Extracted records:
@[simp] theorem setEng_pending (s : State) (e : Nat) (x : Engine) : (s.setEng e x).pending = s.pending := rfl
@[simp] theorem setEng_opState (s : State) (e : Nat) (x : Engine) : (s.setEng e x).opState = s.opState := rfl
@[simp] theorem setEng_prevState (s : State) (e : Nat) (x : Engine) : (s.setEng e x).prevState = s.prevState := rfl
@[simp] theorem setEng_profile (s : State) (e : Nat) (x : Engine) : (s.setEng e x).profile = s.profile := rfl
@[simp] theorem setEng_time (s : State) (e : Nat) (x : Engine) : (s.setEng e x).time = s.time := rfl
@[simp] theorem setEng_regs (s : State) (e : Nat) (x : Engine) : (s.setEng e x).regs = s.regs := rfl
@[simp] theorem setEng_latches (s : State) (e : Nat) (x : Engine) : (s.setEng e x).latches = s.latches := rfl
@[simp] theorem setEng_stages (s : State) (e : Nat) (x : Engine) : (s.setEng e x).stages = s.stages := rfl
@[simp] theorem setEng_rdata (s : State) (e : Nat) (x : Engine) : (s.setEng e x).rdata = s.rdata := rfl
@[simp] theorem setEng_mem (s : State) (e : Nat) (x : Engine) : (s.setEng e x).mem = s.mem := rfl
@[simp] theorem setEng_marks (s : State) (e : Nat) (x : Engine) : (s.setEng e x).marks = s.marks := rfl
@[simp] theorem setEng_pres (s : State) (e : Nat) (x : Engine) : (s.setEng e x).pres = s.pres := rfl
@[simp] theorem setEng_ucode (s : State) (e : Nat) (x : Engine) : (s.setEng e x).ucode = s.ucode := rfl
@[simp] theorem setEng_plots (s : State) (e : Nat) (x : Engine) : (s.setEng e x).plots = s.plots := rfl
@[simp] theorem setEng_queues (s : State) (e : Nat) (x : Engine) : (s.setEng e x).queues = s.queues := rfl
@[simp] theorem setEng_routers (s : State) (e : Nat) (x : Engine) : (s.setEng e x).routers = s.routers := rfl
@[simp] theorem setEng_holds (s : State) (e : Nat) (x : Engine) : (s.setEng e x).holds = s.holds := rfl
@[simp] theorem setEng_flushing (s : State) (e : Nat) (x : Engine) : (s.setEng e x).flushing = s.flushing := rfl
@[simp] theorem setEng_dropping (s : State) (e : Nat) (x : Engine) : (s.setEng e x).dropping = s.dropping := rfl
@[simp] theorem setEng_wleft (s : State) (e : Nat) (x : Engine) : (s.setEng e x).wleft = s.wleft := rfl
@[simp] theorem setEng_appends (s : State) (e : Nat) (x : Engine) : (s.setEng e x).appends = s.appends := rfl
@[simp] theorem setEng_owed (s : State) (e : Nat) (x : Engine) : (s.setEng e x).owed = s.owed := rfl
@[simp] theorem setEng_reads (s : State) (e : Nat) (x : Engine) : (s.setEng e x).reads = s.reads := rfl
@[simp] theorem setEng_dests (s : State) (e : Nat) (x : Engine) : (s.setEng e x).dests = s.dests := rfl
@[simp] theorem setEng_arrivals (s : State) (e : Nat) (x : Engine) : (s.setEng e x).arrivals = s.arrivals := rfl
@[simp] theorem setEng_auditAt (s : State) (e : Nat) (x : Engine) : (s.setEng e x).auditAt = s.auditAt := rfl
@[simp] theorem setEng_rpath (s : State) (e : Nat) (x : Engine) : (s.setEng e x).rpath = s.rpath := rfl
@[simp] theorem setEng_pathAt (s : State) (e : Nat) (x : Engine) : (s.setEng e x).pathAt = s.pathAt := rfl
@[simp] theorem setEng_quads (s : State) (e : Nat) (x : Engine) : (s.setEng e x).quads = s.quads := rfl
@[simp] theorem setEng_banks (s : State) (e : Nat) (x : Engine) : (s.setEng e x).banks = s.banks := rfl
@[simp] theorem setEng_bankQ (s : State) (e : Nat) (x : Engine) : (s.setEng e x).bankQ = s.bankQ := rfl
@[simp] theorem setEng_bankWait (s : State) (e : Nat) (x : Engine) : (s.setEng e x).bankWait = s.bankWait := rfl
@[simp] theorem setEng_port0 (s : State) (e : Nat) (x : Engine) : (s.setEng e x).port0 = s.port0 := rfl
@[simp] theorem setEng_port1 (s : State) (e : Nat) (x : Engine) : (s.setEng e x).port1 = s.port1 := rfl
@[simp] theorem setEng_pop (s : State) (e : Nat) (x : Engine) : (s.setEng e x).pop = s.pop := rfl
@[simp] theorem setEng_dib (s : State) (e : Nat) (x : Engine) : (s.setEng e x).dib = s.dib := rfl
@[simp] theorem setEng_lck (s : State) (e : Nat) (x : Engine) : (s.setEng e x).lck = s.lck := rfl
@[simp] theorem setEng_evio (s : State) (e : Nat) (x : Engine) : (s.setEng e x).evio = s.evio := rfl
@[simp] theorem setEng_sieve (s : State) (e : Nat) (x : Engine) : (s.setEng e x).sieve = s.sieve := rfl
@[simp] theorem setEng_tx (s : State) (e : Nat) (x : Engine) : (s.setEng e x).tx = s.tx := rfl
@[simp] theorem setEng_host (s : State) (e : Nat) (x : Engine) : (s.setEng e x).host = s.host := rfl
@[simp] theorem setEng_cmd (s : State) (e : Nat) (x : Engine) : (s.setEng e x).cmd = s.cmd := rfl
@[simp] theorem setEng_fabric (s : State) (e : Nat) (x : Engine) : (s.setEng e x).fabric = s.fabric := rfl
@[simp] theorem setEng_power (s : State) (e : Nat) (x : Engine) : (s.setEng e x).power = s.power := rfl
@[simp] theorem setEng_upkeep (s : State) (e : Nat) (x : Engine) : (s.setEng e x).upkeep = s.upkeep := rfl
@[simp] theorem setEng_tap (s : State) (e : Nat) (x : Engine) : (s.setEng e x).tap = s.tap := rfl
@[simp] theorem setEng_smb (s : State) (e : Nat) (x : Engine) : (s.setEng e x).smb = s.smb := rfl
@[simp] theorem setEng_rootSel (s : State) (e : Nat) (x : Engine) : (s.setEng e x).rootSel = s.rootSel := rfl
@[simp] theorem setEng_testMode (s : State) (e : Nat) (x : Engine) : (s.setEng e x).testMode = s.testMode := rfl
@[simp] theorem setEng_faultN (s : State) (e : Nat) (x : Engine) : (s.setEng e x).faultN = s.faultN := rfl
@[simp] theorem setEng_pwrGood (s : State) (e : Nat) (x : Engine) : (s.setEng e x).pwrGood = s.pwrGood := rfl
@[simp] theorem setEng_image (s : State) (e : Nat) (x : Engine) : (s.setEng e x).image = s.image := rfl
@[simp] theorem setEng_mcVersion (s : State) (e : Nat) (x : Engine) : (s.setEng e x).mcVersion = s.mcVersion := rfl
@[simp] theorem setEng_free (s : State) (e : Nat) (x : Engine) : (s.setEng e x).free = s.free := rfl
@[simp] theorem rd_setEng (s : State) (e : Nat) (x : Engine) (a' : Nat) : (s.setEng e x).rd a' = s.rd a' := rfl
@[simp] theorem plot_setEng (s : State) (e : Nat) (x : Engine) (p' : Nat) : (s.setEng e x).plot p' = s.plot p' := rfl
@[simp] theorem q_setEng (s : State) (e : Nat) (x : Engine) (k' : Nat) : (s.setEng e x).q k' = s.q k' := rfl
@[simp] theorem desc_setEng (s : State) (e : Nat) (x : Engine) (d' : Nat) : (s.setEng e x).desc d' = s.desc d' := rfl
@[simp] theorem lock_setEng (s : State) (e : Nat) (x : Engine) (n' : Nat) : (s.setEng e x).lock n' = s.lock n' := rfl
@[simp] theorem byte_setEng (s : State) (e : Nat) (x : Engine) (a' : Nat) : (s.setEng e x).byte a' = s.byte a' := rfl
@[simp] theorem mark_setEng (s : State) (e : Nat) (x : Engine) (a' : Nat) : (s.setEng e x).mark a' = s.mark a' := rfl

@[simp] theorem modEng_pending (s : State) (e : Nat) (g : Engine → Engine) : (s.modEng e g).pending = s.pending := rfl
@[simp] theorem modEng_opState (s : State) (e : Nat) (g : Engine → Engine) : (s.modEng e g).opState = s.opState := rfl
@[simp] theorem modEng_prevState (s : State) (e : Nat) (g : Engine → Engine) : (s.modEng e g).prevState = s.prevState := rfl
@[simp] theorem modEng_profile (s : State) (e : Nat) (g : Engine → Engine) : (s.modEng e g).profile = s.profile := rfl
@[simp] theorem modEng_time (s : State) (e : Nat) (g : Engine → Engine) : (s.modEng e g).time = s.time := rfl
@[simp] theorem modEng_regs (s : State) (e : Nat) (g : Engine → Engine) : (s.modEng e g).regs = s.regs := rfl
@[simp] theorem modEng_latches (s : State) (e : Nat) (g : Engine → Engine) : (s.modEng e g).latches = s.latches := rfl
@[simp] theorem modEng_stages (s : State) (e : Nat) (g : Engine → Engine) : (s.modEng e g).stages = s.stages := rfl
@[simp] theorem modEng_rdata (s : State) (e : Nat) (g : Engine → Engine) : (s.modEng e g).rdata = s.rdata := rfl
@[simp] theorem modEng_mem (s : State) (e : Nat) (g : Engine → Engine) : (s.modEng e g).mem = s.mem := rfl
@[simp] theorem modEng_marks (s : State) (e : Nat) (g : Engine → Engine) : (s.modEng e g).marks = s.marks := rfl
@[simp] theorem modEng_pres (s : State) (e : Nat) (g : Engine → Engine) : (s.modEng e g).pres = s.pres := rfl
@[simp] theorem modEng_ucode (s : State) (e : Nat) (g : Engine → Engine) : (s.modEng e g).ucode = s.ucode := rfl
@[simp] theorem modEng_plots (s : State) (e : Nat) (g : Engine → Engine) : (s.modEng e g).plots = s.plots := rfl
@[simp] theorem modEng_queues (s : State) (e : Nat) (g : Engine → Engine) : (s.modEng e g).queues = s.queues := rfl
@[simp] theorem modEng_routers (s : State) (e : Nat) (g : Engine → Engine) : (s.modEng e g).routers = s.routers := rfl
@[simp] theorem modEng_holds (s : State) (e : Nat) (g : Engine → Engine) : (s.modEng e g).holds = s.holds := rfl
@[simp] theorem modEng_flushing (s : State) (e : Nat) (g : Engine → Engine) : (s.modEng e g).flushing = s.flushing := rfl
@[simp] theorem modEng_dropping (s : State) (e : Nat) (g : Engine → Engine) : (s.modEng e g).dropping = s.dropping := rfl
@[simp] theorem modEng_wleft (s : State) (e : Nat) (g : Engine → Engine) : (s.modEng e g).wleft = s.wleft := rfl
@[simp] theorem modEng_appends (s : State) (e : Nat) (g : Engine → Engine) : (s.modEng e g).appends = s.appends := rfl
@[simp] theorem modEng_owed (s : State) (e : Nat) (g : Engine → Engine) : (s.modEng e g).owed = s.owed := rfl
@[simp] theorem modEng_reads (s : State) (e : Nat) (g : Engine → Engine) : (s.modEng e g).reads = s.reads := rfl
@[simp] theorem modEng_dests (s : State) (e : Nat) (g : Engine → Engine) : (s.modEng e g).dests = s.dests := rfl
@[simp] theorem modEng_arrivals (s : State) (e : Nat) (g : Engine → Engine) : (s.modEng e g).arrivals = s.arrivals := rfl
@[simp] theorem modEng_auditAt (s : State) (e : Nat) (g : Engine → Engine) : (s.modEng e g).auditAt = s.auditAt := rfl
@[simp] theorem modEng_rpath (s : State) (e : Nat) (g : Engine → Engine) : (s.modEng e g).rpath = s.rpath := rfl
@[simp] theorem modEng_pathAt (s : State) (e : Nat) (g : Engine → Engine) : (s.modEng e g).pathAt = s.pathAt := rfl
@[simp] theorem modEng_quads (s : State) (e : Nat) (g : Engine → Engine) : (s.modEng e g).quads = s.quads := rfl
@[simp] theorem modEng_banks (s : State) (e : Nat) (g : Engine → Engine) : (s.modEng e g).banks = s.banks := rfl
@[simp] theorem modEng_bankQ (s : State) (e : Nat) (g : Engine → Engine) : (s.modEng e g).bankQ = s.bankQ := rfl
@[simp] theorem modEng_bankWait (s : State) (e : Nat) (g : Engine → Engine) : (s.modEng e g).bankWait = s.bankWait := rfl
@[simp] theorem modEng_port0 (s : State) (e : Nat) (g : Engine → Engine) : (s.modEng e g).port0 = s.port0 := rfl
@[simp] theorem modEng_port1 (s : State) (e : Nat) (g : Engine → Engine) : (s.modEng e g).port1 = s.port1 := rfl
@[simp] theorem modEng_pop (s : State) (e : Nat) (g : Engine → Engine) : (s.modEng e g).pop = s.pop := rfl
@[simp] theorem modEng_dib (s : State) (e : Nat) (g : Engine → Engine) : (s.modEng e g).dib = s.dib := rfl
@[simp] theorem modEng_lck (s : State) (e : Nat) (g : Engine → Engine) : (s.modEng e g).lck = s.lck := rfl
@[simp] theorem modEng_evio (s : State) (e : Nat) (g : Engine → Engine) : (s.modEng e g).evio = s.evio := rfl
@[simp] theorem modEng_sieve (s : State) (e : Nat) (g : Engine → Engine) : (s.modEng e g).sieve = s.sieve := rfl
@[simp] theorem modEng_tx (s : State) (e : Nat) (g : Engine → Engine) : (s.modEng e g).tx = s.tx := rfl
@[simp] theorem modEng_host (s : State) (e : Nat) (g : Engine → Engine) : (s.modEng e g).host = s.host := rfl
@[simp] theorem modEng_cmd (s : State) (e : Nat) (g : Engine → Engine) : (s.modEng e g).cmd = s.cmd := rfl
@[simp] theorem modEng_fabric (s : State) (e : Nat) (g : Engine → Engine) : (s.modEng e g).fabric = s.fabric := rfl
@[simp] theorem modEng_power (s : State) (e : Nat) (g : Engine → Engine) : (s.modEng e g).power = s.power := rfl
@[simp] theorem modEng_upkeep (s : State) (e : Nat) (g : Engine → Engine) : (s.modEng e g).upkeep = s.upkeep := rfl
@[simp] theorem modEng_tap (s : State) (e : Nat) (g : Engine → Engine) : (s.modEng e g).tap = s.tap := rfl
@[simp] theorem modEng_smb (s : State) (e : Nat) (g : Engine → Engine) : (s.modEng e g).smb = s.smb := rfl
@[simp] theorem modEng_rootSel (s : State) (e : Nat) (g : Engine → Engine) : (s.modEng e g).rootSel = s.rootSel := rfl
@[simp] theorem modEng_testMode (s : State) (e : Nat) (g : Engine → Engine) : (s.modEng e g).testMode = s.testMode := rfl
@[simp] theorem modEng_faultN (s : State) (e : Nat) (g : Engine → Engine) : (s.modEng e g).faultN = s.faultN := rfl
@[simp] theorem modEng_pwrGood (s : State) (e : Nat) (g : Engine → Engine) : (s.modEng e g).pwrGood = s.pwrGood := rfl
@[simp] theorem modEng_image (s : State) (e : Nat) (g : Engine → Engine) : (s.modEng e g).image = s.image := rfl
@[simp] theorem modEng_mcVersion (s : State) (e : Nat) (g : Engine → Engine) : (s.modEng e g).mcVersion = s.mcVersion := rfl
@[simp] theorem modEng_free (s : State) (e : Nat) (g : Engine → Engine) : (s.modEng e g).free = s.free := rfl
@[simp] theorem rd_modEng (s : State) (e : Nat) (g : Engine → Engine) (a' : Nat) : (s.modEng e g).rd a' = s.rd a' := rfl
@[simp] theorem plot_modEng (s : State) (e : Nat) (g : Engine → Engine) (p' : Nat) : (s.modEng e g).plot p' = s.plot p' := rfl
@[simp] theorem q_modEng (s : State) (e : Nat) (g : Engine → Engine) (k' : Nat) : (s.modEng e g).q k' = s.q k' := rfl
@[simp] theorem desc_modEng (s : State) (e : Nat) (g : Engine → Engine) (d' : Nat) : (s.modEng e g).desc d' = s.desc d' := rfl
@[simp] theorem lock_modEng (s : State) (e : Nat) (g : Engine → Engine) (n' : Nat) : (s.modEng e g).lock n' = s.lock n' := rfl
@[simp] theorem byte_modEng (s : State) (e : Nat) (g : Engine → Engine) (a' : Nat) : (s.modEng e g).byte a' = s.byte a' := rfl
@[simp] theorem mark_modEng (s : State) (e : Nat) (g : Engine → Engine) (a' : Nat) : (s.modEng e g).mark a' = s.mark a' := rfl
---
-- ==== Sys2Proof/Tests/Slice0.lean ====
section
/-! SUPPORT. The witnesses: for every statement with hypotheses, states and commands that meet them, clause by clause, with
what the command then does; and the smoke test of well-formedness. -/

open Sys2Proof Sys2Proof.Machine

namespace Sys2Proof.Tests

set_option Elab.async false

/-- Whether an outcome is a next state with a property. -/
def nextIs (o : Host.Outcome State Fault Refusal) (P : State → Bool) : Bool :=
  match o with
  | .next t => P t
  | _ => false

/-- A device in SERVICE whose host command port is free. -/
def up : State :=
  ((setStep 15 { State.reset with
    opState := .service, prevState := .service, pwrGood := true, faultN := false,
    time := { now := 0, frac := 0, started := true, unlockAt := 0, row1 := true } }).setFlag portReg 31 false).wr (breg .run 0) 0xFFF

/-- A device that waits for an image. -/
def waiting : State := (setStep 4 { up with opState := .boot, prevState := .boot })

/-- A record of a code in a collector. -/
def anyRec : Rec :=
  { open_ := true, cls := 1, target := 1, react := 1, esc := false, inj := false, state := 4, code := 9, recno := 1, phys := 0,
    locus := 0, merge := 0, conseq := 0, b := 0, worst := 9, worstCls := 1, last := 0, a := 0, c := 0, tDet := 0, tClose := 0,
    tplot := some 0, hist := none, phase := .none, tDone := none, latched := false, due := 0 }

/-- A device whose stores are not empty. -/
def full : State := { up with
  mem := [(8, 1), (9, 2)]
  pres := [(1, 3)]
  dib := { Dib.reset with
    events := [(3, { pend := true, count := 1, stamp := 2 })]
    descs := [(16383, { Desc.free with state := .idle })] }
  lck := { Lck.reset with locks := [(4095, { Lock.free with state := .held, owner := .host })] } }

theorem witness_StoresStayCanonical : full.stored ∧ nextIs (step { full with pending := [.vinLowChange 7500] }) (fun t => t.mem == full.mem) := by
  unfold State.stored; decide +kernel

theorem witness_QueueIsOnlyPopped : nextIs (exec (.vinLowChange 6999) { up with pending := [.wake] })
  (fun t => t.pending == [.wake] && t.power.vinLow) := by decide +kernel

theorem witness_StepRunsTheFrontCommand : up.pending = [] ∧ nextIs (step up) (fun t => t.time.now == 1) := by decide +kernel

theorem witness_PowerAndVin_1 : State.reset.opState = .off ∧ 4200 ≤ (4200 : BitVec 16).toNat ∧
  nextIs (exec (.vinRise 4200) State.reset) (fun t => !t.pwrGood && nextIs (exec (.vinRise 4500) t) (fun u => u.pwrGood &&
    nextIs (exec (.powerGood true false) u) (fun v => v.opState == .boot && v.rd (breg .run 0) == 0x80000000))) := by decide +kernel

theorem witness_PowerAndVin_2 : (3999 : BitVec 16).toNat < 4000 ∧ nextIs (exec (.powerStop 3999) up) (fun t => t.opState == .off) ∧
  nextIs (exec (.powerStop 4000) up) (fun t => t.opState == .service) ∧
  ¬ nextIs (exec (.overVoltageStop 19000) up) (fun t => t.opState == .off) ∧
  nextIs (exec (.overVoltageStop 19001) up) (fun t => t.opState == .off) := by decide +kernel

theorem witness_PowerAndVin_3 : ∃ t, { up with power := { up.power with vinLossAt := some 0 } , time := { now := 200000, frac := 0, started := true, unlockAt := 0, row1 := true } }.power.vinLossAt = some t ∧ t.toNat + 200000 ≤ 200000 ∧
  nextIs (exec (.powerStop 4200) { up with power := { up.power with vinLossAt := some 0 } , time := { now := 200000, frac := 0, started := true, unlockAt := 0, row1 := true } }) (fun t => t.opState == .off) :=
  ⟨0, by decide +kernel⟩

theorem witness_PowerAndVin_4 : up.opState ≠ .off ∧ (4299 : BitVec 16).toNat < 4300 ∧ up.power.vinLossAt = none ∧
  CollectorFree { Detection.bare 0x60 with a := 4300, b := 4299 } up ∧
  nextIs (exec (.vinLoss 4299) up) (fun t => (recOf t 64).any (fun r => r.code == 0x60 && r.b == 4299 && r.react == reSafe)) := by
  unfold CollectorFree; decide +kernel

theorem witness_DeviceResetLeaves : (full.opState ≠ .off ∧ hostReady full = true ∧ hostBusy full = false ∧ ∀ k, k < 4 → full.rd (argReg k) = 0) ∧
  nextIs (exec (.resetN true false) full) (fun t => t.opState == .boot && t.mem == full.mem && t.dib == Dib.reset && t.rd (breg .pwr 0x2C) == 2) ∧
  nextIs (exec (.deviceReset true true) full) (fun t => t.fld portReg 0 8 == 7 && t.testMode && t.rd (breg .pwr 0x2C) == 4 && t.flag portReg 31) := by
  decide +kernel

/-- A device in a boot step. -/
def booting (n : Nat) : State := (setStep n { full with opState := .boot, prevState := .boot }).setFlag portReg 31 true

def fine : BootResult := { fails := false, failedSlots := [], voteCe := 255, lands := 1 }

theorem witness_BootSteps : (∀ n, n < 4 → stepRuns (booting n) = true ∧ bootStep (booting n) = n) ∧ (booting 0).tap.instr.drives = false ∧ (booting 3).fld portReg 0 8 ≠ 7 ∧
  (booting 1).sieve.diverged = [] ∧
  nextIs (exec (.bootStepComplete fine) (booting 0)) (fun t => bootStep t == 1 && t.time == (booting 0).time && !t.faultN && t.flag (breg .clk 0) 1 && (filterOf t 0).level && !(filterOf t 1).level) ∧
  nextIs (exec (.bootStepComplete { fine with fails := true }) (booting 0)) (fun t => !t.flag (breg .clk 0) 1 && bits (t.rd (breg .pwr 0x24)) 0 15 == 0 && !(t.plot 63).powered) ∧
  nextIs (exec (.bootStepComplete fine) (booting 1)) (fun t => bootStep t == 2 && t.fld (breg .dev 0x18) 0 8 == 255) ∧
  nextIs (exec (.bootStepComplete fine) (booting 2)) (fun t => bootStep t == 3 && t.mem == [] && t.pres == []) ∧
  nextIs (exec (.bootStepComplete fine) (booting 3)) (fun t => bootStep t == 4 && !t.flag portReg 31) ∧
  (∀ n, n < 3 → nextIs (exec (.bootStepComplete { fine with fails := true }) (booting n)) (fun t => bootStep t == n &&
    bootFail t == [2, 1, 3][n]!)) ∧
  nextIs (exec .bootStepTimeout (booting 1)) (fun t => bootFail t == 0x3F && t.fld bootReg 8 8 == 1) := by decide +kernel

◆ **TASK DIRECTIONS**: Reply with a lone number, the count of lines in the data that include the string "bootFail".

◆ **OUTPUT FOR THIS EXERCISE**: 2